**The task**: Your task is to retype each line of the data below exactly.

[Dataset records]
-- ==== Sys2Proof/Laws/Kept.lean ====
section
/-! SUPPORT. What every operation on a load in progress leaves as it was: one relation between two states, and
one lemma for each operation that the commands share. -/

namespace Sys2Proof.Machine

/-! ### The relation -/

/-- What an operation on loads in progress keeps of one record: who it is, what it was authorized for and the
ethanol line; an ENDED record whole; and that its outcome and net carries are as Table 1.1 says. -/
structure LoadKept (l m : Load) : Prop where
  number  : m.number = l.number
  tag     : m.tag = l.tag
  arm     : m.arm = l.arm
  recipe  : m.recipe = l.recipe
  rev     : m.rev = l.rev
  preset  : m.preset = l.preset
  amends  : m.amends = l.amends
  line    : m.bt = l.bt ∧ m.et = l.et ∧ m.va = l.va ∧ m.ea = l.ea ∧ m.db = l.db ∧ m.rb = l.rb
  mca     : m.mca = l.mca
  ended   : l.state = .ended → m = l
  record  : l.recordOk → m.recordOk
  carries : l.base.carry < 1000000 ∧ l.eth.carry < 1000000 → m.base.carry < 1000000 ∧ m.eth.carry < 1000000

/-- What such an operation keeps of one arm: definition and inputs; a lock, once there; valve commands within
range. -/
structure ArmKept (x y : Arm) : Prop where
  defn       : y.defn = x.defn
  levels     : y.levels = x.levels
  permissive : y.permissive = x.permissive
  latched    : y.latched = x.latched
  locked     : x.locked = true → y.locked = true ∧ y.lockRecord = x.lockRecord
  lockOk     : x.lockRecord.isSome = x.locked → y.lockRecord.isSome = y.locked
  valves     : x.valveBase ≤ 4095 ∧ x.valveEth ≤ 4095 → y.valveBase ≤ 4095 ∧ y.valveEth ≤ 4095

/-- What such an operation keeps of one lane: its input, and that it is SHUT. -/
structure LaneKept (x y : Lane) : Prop where
  emergency : y.emergency = x.emergency
  shut      : x.shut = true → y = x
  lockOk    : x.shutCause.isSome = x.shut → y.shutCause.isSome = y.shut

/-- What such an operation keeps of one channel: its settings and inputs, and that its stroke and timers belong
together. -/
structure InjectorKept (x y : Injector) : Prop where
  settings  : y.settings = x.settings
  proofIn   : y.proofIn = x.proofIn
  supplyLow : y.supplyLow = x.supplyLow
  stroke    : x.strokeOk → y.strokeOk

/-- What an operation on loads in progress keeps of the state. -/
structure Kept (s t : State) : Prop where
  powered     : t.powered = s.powered
  metrology   : t.metrology = s.metrology
  meters      : t.meters = s.meters
  causes      : t.causes = s.causes
  link        : t.link = s.link
  calibration : t.calibration = s.calibration
  pending     : t.pending = s.pending
  choices     : s.choices ≤ t.choices
  enabled     : t.attention.enabled = s.attention.enabled
  master      : t.attention.master = s.attention.master
  flags       : ∀ i : Fin 8, s.attention.pending[i] = true → t.attention.pending[i] = true
  capacity    : t.header.settings = s.header.settings
  pressure    : t.header.input = s.header.input ∧ t.header.lost = s.header.lost
  recipes     : (t.recipes.map (·.code)).Sublist (s.recipes.map (·.code))
  loads       : List.Forall₂ LoadKept s.loads t.loads
  arm         : ∀ a, ArmKept (s.arm a) (t.arm a)
  lane        : ∀ n, LaneKept (s.lane n) (t.lane n)
  injector    : ∀ j, InjectorKept (s.injector j) (t.injector j)
  queues      : s.queuesOk → t.queuesOk

/-! ### Reflexive and transitive -/

theorem LoadKept.refl (l : Load) : LoadKept l l where
  number := rfl
  tag := rfl
  arm := rfl
  recipe := rfl
  rev := rfl
  preset := rfl
  amends := rfl
  line := ⟨rfl, rfl, rfl, rfl, rfl, rfl⟩
  mca := rfl
  ended := fun _ => rfl
  record := id
  carries := id

theorem LoadKept.trans {l m k : Load} (h : LoadKept l m) (g : LoadKept m k) : LoadKept l k where
  number := g.number.trans h.number
  tag := g.tag.trans h.tag
  arm := g.arm.trans h.arm
  recipe := g.recipe.trans h.recipe
  rev := g.rev.trans h.rev
  preset := g.preset.trans h.preset
  amends := g.amends.trans h.amends
  line := by
    obtain ⟨a1, a2, a3, a4, a5, a6⟩ := h.line
    obtain ⟨b1, b2, b3, b4, b5, b6⟩ := g.line
    exact ⟨b1.trans a1, b2.trans a2, b3.trans a3, b4.trans a4, b5.trans a5, b6.trans a6⟩
  mca := g.mca.trans h.mca
  ended := fun e => by
    have hm := h.ended e
    exact (g.ended (hm ▸ e)).trans hm
  record := g.record ∘ h.record
  carries := g.carries ∘ h.carries

theorem ArmKept.refl (x : Arm) : ArmKept x x where
  defn := rfl
  levels := rfl
  permissive := rfl
  latched := rfl
  locked := fun h => ⟨h, rfl⟩
  lockOk := id
  valves := id

theorem ArmKept.trans {x y z : Arm} (h : ArmKept x y) (g : ArmKept y z) : ArmKept x z where
  defn := g.defn.trans h.defn
  levels := g.levels.trans h.levels
  permissive := g.permissive.trans h.permissive
  latched := g.latched.trans h.latched
  locked := fun e => ⟨(g.locked (h.locked e).1).1, (g.locked (h.locked e).1).2.trans (h.locked e).2⟩
  lockOk := g.lockOk ∘ h.lockOk
  valves := g.valves ∘ h.valves

theorem LaneKept.refl (x : Lane) : LaneKept x x := ⟨rfl, fun _ => rfl, id⟩

theorem LaneKept.trans {x y z : Lane} (h : LaneKept x y) (g : LaneKept y z) : LaneKept x z where
  emergency := g.emergency.trans h.emergency
  shut := fun e => by
    have hy := h.shut e
    exact (g.shut (hy ▸ e)).trans hy
  lockOk := g.lockOk ∘ h.lockOk

theorem InjectorKept.refl (x : Injector) : InjectorKept x x := ⟨rfl, rfl, rfl, id⟩

theorem InjectorKept.trans {x y z : Injector} (h : InjectorKept x y) (g : InjectorKept y z) :
    InjectorKept x z :=
  ⟨g.settings.trans h.settings, g.proofIn.trans h.proofIn, g.supplyLow.trans h.supplyLow,
    g.stroke ∘ h.stroke⟩

theorem loadsKept_refl (l : List Load) : List.Forall₂ LoadKept l l := by
  induction l with
  | nil => exact .nil
  | cons x xs ih => exact .cons (.refl x) ih

theorem loadsKept_trans {l m k : List Load} (h : List.Forall₂ LoadKept l m)
    (g : List.Forall₂ LoadKept m k) : List.Forall₂ LoadKept l k := by
  induction h generalizing k with
  | nil => cases g; exact .nil
  | cons h _ ih =>
    cases g with
    | cons g gs => exact .cons (h.trans g) (ih gs)

theorem Kept.refl (s : State) : Kept s s where
  powered := rfl
  metrology := rfl
  meters := rfl
  causes := rfl
  link := rfl
  calibration := rfl
  pending := rfl
  choices := le_refl _
  enabled := rfl
  master := rfl
  flags := fun _ h => h
  capacity := rfl
  pressure := ⟨rfl, rfl⟩
  recipes := .refl _
  loads := loadsKept_refl _
  arm := fun _ => .refl _
  lane := fun _ => .refl _
  injector := fun _ => .refl _
  queues := id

**Result**:
-- ==== Sys2Proof/Laws/Kept.lean ====
section
/-! SUPPORT. What every operation on a load in progress leaves as it was: one relation between two states, and
one lemma for each operation that the commands share. -/

namespace Sys2Proof.Machine

/-! ### The relation -/

/-- What an operation on loads in progress keeps of one record: who it is, what it was authorized for and the
ethanol line; an ENDED record whole; and that its outcome and net carries are as Table 1.1 says. -/
structure LoadKept (l m : Load) : Prop where
  number  : m.number = l.number
  tag     : m.tag = l.tag
  arm     : m.arm = l.arm
  recipe  : m.recipe = l.recipe
  rev     : m.rev = l.rev
  preset  : m.preset = l.preset
  amends  : m.amends = l.amends
  line    : m.bt = l.bt ∧ m.et = l.et ∧ m.va = l.va ∧ m.ea = l.ea ∧ m.db = l.db ∧ m.rb = l.rb
  mca     : m.mca = l.mca
  ended   : l.state = .ended → m = l
  record  : l.recordOk → m.recordOk
  carries : l.base.carry < 1000000 ∧ l.eth.carry < 1000000 → m.base.carry < 1000000 ∧ m.eth.carry < 1000000

/-- What such an operation keeps of one arm: definition and inputs; a lock, once there; valve commands within
range. -/
structure ArmKept (x y : Arm) : Prop where
  defn       : y.defn = x.defn
  levels     : y.levels = x.levels
  permissive : y.permissive = x.permissive
  latched    : y.latched = x.latched
  locked     : x.locked = true → y.locked = true ∧ y.lockRecord = x.lockRecord
  lockOk     : x.lockRecord.isSome = x.locked → y.lockRecord.isSome = y.locked
  valves     : x.valveBase ≤ 4095 ∧ x.valveEth ≤ 4095 → y.valveBase ≤ 4095 ∧ y.valveEth ≤ 4095

/-- What such an operation keeps of one lane: its input, and that it is SHUT. -/
structure LaneKept (x y : Lane) : Prop where
  emergency : y.emergency = x.emergency
  shut      : x.shut = true → y = x
  lockOk    : x.shutCause.isSome = x.shut → y.shutCause.isSome = y.shut

/-- What such an operation keeps of one channel: its settings and inputs, and that its stroke and timers belong
together. -/
structure InjectorKept (x y : Injector) : Prop where
  settings  : y.settings = x.settings
  proofIn   : y.proofIn = x.proofIn
  supplyLow : y.supplyLow = x.supplyLow
  stroke    : x.strokeOk → y.strokeOk

/-- What an operation on loads in progress keeps of the state. -/
structure Kept (s t : State) : Prop where
  powered     : t.powered = s.powered
  metrology   : t.metrology = s.metrology
  meters      : t.meters = s.meters
  causes      : t.causes = s.causes
  link        : t.link = s.link
  calibration : t.calibration = s.calibration
  pending     : t.pending = s.pending
  choices     : s.choices ≤ t.choices
  enabled     : t.attention.enabled = s.attention.enabled
  master      : t.attention.master = s.attention.master
  flags       : ∀ i : Fin 8, s.attention.pending[i] = true → t.attention.pending[i] = true
  capacity    : t.header.settings = s.header.settings
  pressure    : t.header.input = s.header.input ∧ t.header.lost = s.header.lost
  recipes     : (t.recipes.map (·.code)).Sublist (s.recipes.map (·.code))
  loads       : List.Forall₂ LoadKept s.loads t.loads
  arm         : ∀ a, ArmKept (s.arm a) (t.arm a)
  lane        : ∀ n, LaneKept (s.lane n) (t.lane n)
  injector    : ∀ j, InjectorKept (s.injector j) (t.injector j)
  queues      : s.queuesOk → t.queuesOk

/-! ### Reflexive and transitive -/

theorem LoadKept.refl (l : Load) : LoadKept l l where
  number := rfl
  tag := rfl
  arm := rfl
  recipe := rfl
  rev := rfl
  preset := rfl
  amends := rfl
  line := ⟨rfl, rfl, rfl, rfl, rfl, rfl⟩
  mca := rfl
  ended := fun _ => rfl
  record := id
  carries := id

theorem LoadKept.trans {l m k : Load} (h : LoadKept l m) (g : LoadKept m k) : LoadKept l k where
  number := g.number.trans h.number
  tag := g.tag.trans h.tag
  arm := g.arm.trans h.arm
  recipe := g.recipe.trans h.recipe
  rev := g.rev.trans h.rev
  preset := g.preset.trans h.preset
  amends := g.amends.trans h.amends
  line := by
    obtain ⟨a1, a2, a3, a4, a5, a6⟩ := h.line
    obtain ⟨b1, b2, b3, b4, b5, b6⟩ := g.line
    exact ⟨b1.trans a1, b2.trans a2, b3.trans a3, b4.trans a4, b5.trans a5, b6.trans a6⟩
  mca := g.mca.trans h.mca
  ended := fun e => by
    have hm := h.ended e
    exact (g.ended (hm ▸ e)).trans hm
  record := g.record ∘ h.record
  carries := g.carries ∘ h.carries

theorem ArmKept.refl (x : Arm) : ArmKept x x where
  defn := rfl
  levels := rfl
  permissive := rfl
  latched := rfl
  locked := fun h => ⟨h, rfl⟩
  lockOk := id
  valves := id

theorem ArmKept.trans {x y z : Arm} (h : ArmKept x y) (g : ArmKept y z) : ArmKept x z where
  defn := g.defn.trans h.defn
  levels := g.levels.trans h.levels
  permissive := g.permissive.trans h.permissive
  latched := g.latched.trans h.latched
  locked := fun e => ⟨(g.locked (h.locked e).1).1, (g.locked (h.locked e).1).2.trans (h.locked e).2⟩
  lockOk := g.lockOk ∘ h.lockOk
  valves := g.valves ∘ h.valves

theorem LaneKept.refl (x : Lane) : LaneKept x x := ⟨rfl, fun _ => rfl, id⟩

theorem LaneKept.trans {x y z : Lane} (h : LaneKept x y) (g : LaneKept y z) : LaneKept x z where
  emergency := g.emergency.trans h.emergency
  shut := fun e => by
    have hy := h.shut e
    exact (g.shut (hy ▸ e)).trans hy
  lockOk := g.lockOk ∘ h.lockOk

theorem InjectorKept.refl (x : Injector) : InjectorKept x x := ⟨rfl, rfl, rfl, id⟩

theorem InjectorKept.trans {x y z : Injector} (h : InjectorKept x y) (g : InjectorKept y z) :
    InjectorKept x z :=
  ⟨g.settings.trans h.settings, g.proofIn.trans h.proofIn, g.supplyLow.trans h.supplyLow,
    g.stroke ∘ h.stroke⟩

theorem loadsKept_refl (l : List Load) : List.Forall₂ LoadKept l l := by
  induction l with
  | nil => exact .nil
  | cons x xs ih => exact .cons (.refl x) ih

theorem loadsKept_trans {l m k : List Load} (h : List.Forall₂ LoadKept l m)
    (g : List.Forall₂ LoadKept m k) : List.Forall₂ LoadKept l k := by
  induction h generalizing k with
  | nil => cases g; exact .nil
  | cons h _ ih =>
    cases g with
    | cons g gs => exact .cons (h.trans g) (ih gs)

theorem Kept.refl (s : State) : Kept s s where
  powered := rfl
  metrology := rfl
  meters := rfl
  causes := rfl
  link := rfl
  calibration := rfl
  pending := rfl
  choices := le_refl _
  enabled := rfl
  master := rfl
  flags := fun _ h => h
  capacity := rfl
  pressure := ⟨rfl, rfl⟩
  recipes := .refl _
  loads := loadsKept_refl _
  arm := fun _ => .refl _
  lane := fun _ => .refl _
  injector := fun _ => .refl _
  queues := id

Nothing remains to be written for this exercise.